The attached patch implements arm_builtin_vectorization_cost and
arm_add_stmt_cost, providing default costs when aligned and unaligned
loads/stores have the same cost (=1). init_cost and finish_cost still
use the default implementation (I noticed that x86 has chosen to
duplicate the default implementation without changing it, why?)
Benchmarking shows very little variation, expect a noticeable +1.6% on coremark.
If this is OK, we can then discuss how to disable peeling completely
when aligned and unaligned accesses have the same cost (and thus where
peeling is a loss of performance). I think adding a new hook is
necessary, since target descriptions may use different models for
these costs (eg x86 makes no difference between unaligned loads and
unaligned stores).
Thanks,
Christophe.
[1] http://gcc.gnu.org/ml/gcc/2012-12/msg00036.html
2013-02-05 Christophe Lyon <christophe.l...@linaro.org>
* config/arm/arm.c (arm_builtin_vectorization_cost)
(arm_add_stmt_cost): New functions.
(TARGET_VECTORIZE_BUILTIN_VECTORIZATION_COST)
(TARGET_VECTORIZE_ADD_STMT_COST): Define.
(struct processor_costs): New struct type.

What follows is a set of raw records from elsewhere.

/-- Marks commands aborted: they complete ABORTED when they end (R519). Marks: DEDUCED unsafe (log entry 281). -/
def State.markAborted (s : State) (f : VCmd → Bool) : State :=
  s.setCmds (s.vk.cmds.map fun x => if f x then { x with aborted := true } else x)

/-- Stops a command that an abort has reached (R518, R519): one not started completes ABORTED with no effect, BULK_SEND, SNAPSHOT and DMA_WRITE stop
where they are, and any other runs to its end. Marks: DEDUCED unsafe (log entry 281). -/
def State.stopCmd (s : State) (x : VCmd) : State :=
  if x.started && !(x.opcode == 0x28 || x.opcode == 0x29 || x.opcode == 0x30) then s.markAborted fun y => y.order == x.order
  else s.complete x 8 0 0 x.progress

/-- Marks a command started. -/
def State.markStarted (s : State) (c : VCmd) : State :=
  s.setCmds (s.vk.cmds.map fun x => if x.order = c.order then { x with started := true } else x)

/-- Commands of a polder in execution (R502). Marks: DEDUCED unsafe (log entry 282). -/
def State.inFlight (s : State) (p : Nat) : Nat := (s.vk.cmds.filter fun c => c.polder == p).length

/-- Is the ring enabled with commands not yet taken (VORAK_STAT.WAITING)? -/
def State.ringWaiting (s : State) (p r : Nat) : Bool :=
  s.fbit F.RING_CFG_EN p r && s.fget F.SQ_HEAD_HEAD p r != s.fget F.SQ_TAIL_TAIL p r

/-- Does Vorak hold a CQ entry for one more command of the ring (R501)? -/
def State.cqRoom (s : State) (p r : Nat) : Bool :=
  let n := s.ringSize p r
  let open' := (s.vk.cmds.filter fun c => c.polder == p && c.ring == r).length
  let unfreed := ((s.ring p r).cqTail + n - s.fget F.CQ_HEAD_HEAD p r) % n
  decide (open' + unfreed + 1 < n)

/-- The ring a polder's Vorak takes from next: round robin after the last one (R502). -/
def State.nextRing (s : State) (p : Nat) : Option Nat :=
  let last := Tab.get (fun _ => 15) s.vk.last p
  ((List.range 16).map fun i => (last + 1 + i) % 16).find? fun r => s.ringWaiting p r && s.cqRoom p r

/-- Is a function in a function-level reset (R522)? -/
def State.inFlr (s : State) (p : Nat) : Bool := bitAt (s.fget F.PCIE_FLR_IN_FLR 0) p

/-- Has the privileged pool room for a packet of n cells that Vorak appends to privileged queue j, and for its completion (R339, R506)? LIMIT of the queue
holds it back in the same way. Marks: DEDUCED unsafe (log entry 184). -/
def State.privRoom (s : State) (p j n : Nat) : Bool :=
  decide (s.poolUsed 32 + s.reserved 32 + n ≤ s.poolSize 32) && s.limitTakes (qPriv p j) { id := 0 }

/-- Has the privileged pool room for a command and its completion (R339, R506)? Marks: DEDUCED unsafe (log entry 184). -/
def State.takeRoom (s : State) (p : Nat) : Bool := s.privRoom p 0 2

/-- Fields of a handle (R511). -/
def hTyp (h : Nat) : Nat := h / 2 ^ 60 % 16
def hPol (h : Nat) : Nat := h / 2 ^ 56 % 16
def hGen (h : Nat) : Nat := h / 2 ^ 32 % 2 ^ 24
def hIdx (h : Nat) : Nat := h % 2 ^ 32

/-- The object a handle names: its TYPE and index, zero for none. -/
def objName (h : Nat) : Nat := if h = 0 then 0 else hTyp h * 2 ^ 32 + hIdx h

/-- May a taken command start (R510), where `obj` is the object it names? The earlier commands of its ring have started, under FENCE
they have completed, and the earlier ones of the polder that name the object have completed. Marks: DEDUCED unsafe (log entry 282). -/
def State.ready (s : State) (c : VCmd) (obj : Nat) : Bool :=
  !c.started && !(s.vk.cmds.any fun x => x.polder == c.polder && decide (x.order < c.order) &&
    ((x.ring == c.ring && (c.flags % 2 == 1 || !x.started)) || (obj != 0 && objName x.handle == obj)))

/-- The commands of a polder with a reserved opcode, for which no row starts them: each that may start does so and completes BAD_PARAM (R510).
Marks: DEDUCED unsafe (log entry 280). -/
def State.endReserved (s : State) (p : Nat) : State :=
  s.vk.cmds.foldl (fun t c => if c.polder = p ∧ ¬ knownOpcode c.opcode ∧ t.ready c (objName c.handle) then t.complete c 6 else t) s

/-- The command that a polder's Vorak is writing to privileged queue 0: a packet of which not every word is there (R332). Its TAG names the ring. -/
def State.writing (s : State) (p : Nat) : Option QItem := (s.queue (qPriv p 0)).items.find? fun i => !i.done

/-- The unfinished packet of a polder's queue 0 is abandoned and its cells return (R331), where it comes from one of some rings. -/
def State.rewindTake (s : State) (p : Nat) (ring : Nat → Bool) : State :=
  match s.writing p with
  | some i => if ring (i.tag / 65536) then s.qRemove (qPriv p 0) fun x => !x.done else s
  | none => s

/-- Some words of a command reach privileged queue 0 (R332): `b` is all of it so far. -/
def State.writePart (s : State) (p r : Nat) (b : List Byte) : State :=
  let id := qPriv p 0
  if (s.writing p).isSome then s.setQueue id { s.queue id with items := (s.queue id).items.map fun i => if i.done then i else { i with data := b } }
  else if s.takeRoom p then s.qPut id 0 { id := 0, tag := r * 65536, data := b, done := false } none else s

/-- Vorak takes the command at SQ_HEAD of the next ring (R502), with its cells and its completion's cells reserved in the privileged pool (R339, R506). A
tag that is outstanding completes BAD_PARAM at once (R510). Where only some of the 64 bytes have come, those stand in queue 0 as an unfinished packet (R332),
and the row goes on. A failed read disables the ring, and the packet is rewound (R331). -/
def State.takeCommand (s : State) (p : Nat) (read : Option (List Byte)) : State :=
  if ¬ s.fbit F.VORAK_CTRL_EN p ∨ 256 ≤ s.inFlight p ∨ s.inFlr p then s
  else match ((s.writing p).map fun i => i.tag / 65536) <|> s.nextRing p with
  | none => s
  | some r =>
    let part := ((s.writing p).map (·.data)).getD []
    let clean := s.rewindTake p fun _ => true
    let s0 : State := { clean with vk := { clean.vk with last := Tab.set (fun _ => 15) s.vk.last p r } }
    match read with
    | none => (s0.fset F.RING_CFG_EN p 0 r).ringErr p r 2
    | some more =>
      let b := (part ++ more).take 64
      if b.length < 64 then s.writePart p r b else
      let h := (s.fget F.SQ_HEAD_HEAD p r + 1) % s.ringSize p r
      let x := s.ring p r
      let c := { parseCmd p r h s.vk.takes b with bell := (x.bells.head?.map (·.2)).getD s.vk.bells }
      let s1 : State := (s0.setRing p r { x with bells := if x.bells.head?.map (·.1) = some h then x.bells.drop 1 else x.bells }).fset F.SQ_HEAD_HEAD p h r
      let s2 : State := { s1 with vk := { s1.vk with takes := s1.vk.takes + 1 } }
      if s.tagHeld p r c.tag then s2.writeCompletion c 6 0 0 0 0
      else if ¬ clean.takeRoom p then s
      else (s2.qPut (qPriv p 0) 0 { id := 0, tag := cmdTag c, data := b } none).setCmds (s2.vk.cmds ++ [c])

/-- COMMAND_TAKE (R502, R510). -/
def execCommandTake (p : Nat) (read : Option (List Byte)) (s : State) : Res := .next ((s.takeCommand p read).endReserved p)

/-- COAL_TIMER (R503): TIME µs after the first unsignalled entry a message is sent. -/
def execCoalTimer (p r : Nat) (s : State) : Res :=
  if s.fget F.VORAK_COAL_TIME p ≠ 0 ∧ (s.ring p r).unsig ≠ 0 ∧ r < 16
  then .next ((s.setRing p r { s.ring p r with unsig := 0 }).ringMsg p r)
  else .next s

/-! ## Index registers (R528) -/

/-- A refused index write. -/
def State.badIndex (s : State) (fn addr p ring v : Nat) : State := (s.logErr T.vorak p 5 fn addr v).ringErr p ring 1

/-- A write of SQ_TAIL (R502, R518, R528): the doorbell that covers the commands up to the new tail is numbered. -/
def State.sqTailWrite (s : State) (fn addr p r v : Nat) : State :=
  let t := v % 65536
  if s.ringSize p r ≤ t then s.badIndex fn addr p r v
  else if t = s.fget F.SQ_TAIL_TAIL p r then s
  else
    let x := s.ring p r
    let s1 := s.setRing p r { x with bells := x.bells ++ [(t, s.vk.bells)] }
    ({ s1 with vk := { s1.vk with bells := s1.vk.bells + 1 } } : State).fset F.SQ_TAIL_TAIL p t r
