/-- A packet of a stream whose context reads uncorrectable (R350): it is counted as poisoned, received or to be sent, and the polder is told. Marks: DEDUCED unsafe (log entry 378). -/
def State.ctxPoisoned (s : State) (half i : Nat) : State :=
  let x := s.strm i
  (((((s.upStrm i fun y => { y with poison := true }).spill C.SPILL_POISON x.polder).scnt i 13).streamErr half 4 i).raise T.stream half
    I.STREAM_CTX_POISON).streamNotice half i 5

/-- Appends a frame of a stream to its tailrace queue (R324), staged by a work unit or visible at once, with its release time (R470), or the deadline
turn whose boundary will give it (R164); answers whether it was appended (R334). An engine that does not run (R350) appends none: the frame is counted as
one that its queue cannot take; a poisoned context sends none. Marks: DESIGN CHOICE unsafe (log entry 33), DEDUCED unsafe (log entry 378). -/
def State.trySend (s : State) (half i dport : Nat) (payload : List Byte) (by' : Option Nat) (rel : Nat) (dep : Option Nat := none) : State × Bool :=
  let x := s.strm i
  if ¬ s.fbit F.STREAM_CTRL_EN half then (s.spill C.SPILL_QFULL x.polder, false)
  else if x.poison then (s.ctxPoisoned half i, false)
  else
  let r := s.buildFrame x dport payload
  let q := r.1.qAppend (qTail (leAt x.desc 0x40 1) x.polder (leAt x.desc 0x41 1)) half
    { id := 0, stream := i, data := r.2, release := rel, dep := dep } by'
  (if q.2 then q.1.cinc C.STREAM_TX half else q.1, q.2)

/-- The length of the header of an RTP packet, with CSRCs and extension, or none where the packet does not hold it (R316). -/
def rtpHdrLen (p : List Byte) : Option Nat :=
  let b0 := leAt p 0 1
  let n := 12 + 4 * (b0 % 16)
  let ext := if bitAt b0 4 then 4 + 4 * beAt p (n + 2) 2 else 0
  if b0 / 64 = 2 ∧ n + (if bitAt b0 4 then 4 else 0) ≤ p.length ∧ n + ext ≤ p.length then some (n + ext) else none

/-- A relayed RTP packet (R323 to R325): the header kept but for SSRC under REWRITE_SSRC, protected under TX_SUITE. -/
def State.relayRtp (s : State) (half i index : Nat) (raw hdr body : List Byte) (rel : Nat) : State :=
  let x := s.strm i
  let hdr' := if bitAt x.txflags 0 then hdr.take 8 ++ beBytes 4 (leAt x.desc 0x70 4) ++ hdr.drop 12 else hdr
  let out := if x.txSuite = 7 then raw else protect x index false hdr' body
  let r := s.trySend half i (beAt x.desc 0x4E 2) out none rel
  if r.2 then (r.1.scnt i 2).scnt i 3 body.length else r.1

/-! ## The jitter buffer (R230 to R237) -/

/-- The record of a channel. -/
def State.chan (s : State) (c : Nat) : Chan := Tab.get (fun _ => ({} : Chan)) s.sch.chans c

/-- Sets the record of a channel. -/
def State.setChan (s : State) (c : Nat) (x : Chan) : State :=
  { s with sch := { s.sch with chans := Tab.set (fun _ => ({} : Chan)) s.sch.chans c x } }

/-- A class of no owner that is due never. -/
def noClass (_ : Nat) : Klass :=
  { owner := .chan 0, pos := 0, cost := 0, period := 5, w := 0, io := 0, stone := 0, polder := 0 }

/-- The record of a class. -/
def State.klass (s : State) (k : Nat) : Klass := Tab.get noClass s.sch.classes k

/-- TYPE of a channel's parameter block. -/
def Chan.typ (c : Chan) : Nat := leAt c.params 0 1

/-- The side of a channel a stream is received on: 0 (A) for STREAM_AB, 1 (B) for STREAM_BA. -/
def Chan.sideOf (c : Chan) (i : Nat) : Nat := if leAt c.params 4 4 = i then 0 else 1

/-- The RTP clock of a clock code in Hz (R516). -/
def clockHz (code : Nat) : Nat := [8000, 12000, 16000, 24000, 32000, 48000].getD code 8000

(default_arm_cost): New struct of type processor_costs.=
Christophe,
Thanks for the patch. This is mostly OK, but please can you make the
following changes.
+struct processor_costs {
Please name this something like cpu_vec_costs. It's not the only cost
table in the back-end.
+struct processor_costs default_arm_cost = { /* arm generic costs. */
Similarly, use something like default_arm_vec_cost.
+const struct processor_costs *arm_cost = &default_arm_cost;
And here. But better still, link this through the current_tune table
rather than introducing a new global.
Finally,
@@ -27256,4 +27272,130 @@ arm_validize_comparison (rtx *comparison, rtx
* op1, rtx * op2)
}
+/* Vectorizer cost model implementation. */
Please put the patch in a more suitable location rather than just
dumping it at the end of the file. There are already numerous functions
related to costs that are mostly grouped together. I suggest this goes
near the rtx_costs code.
R.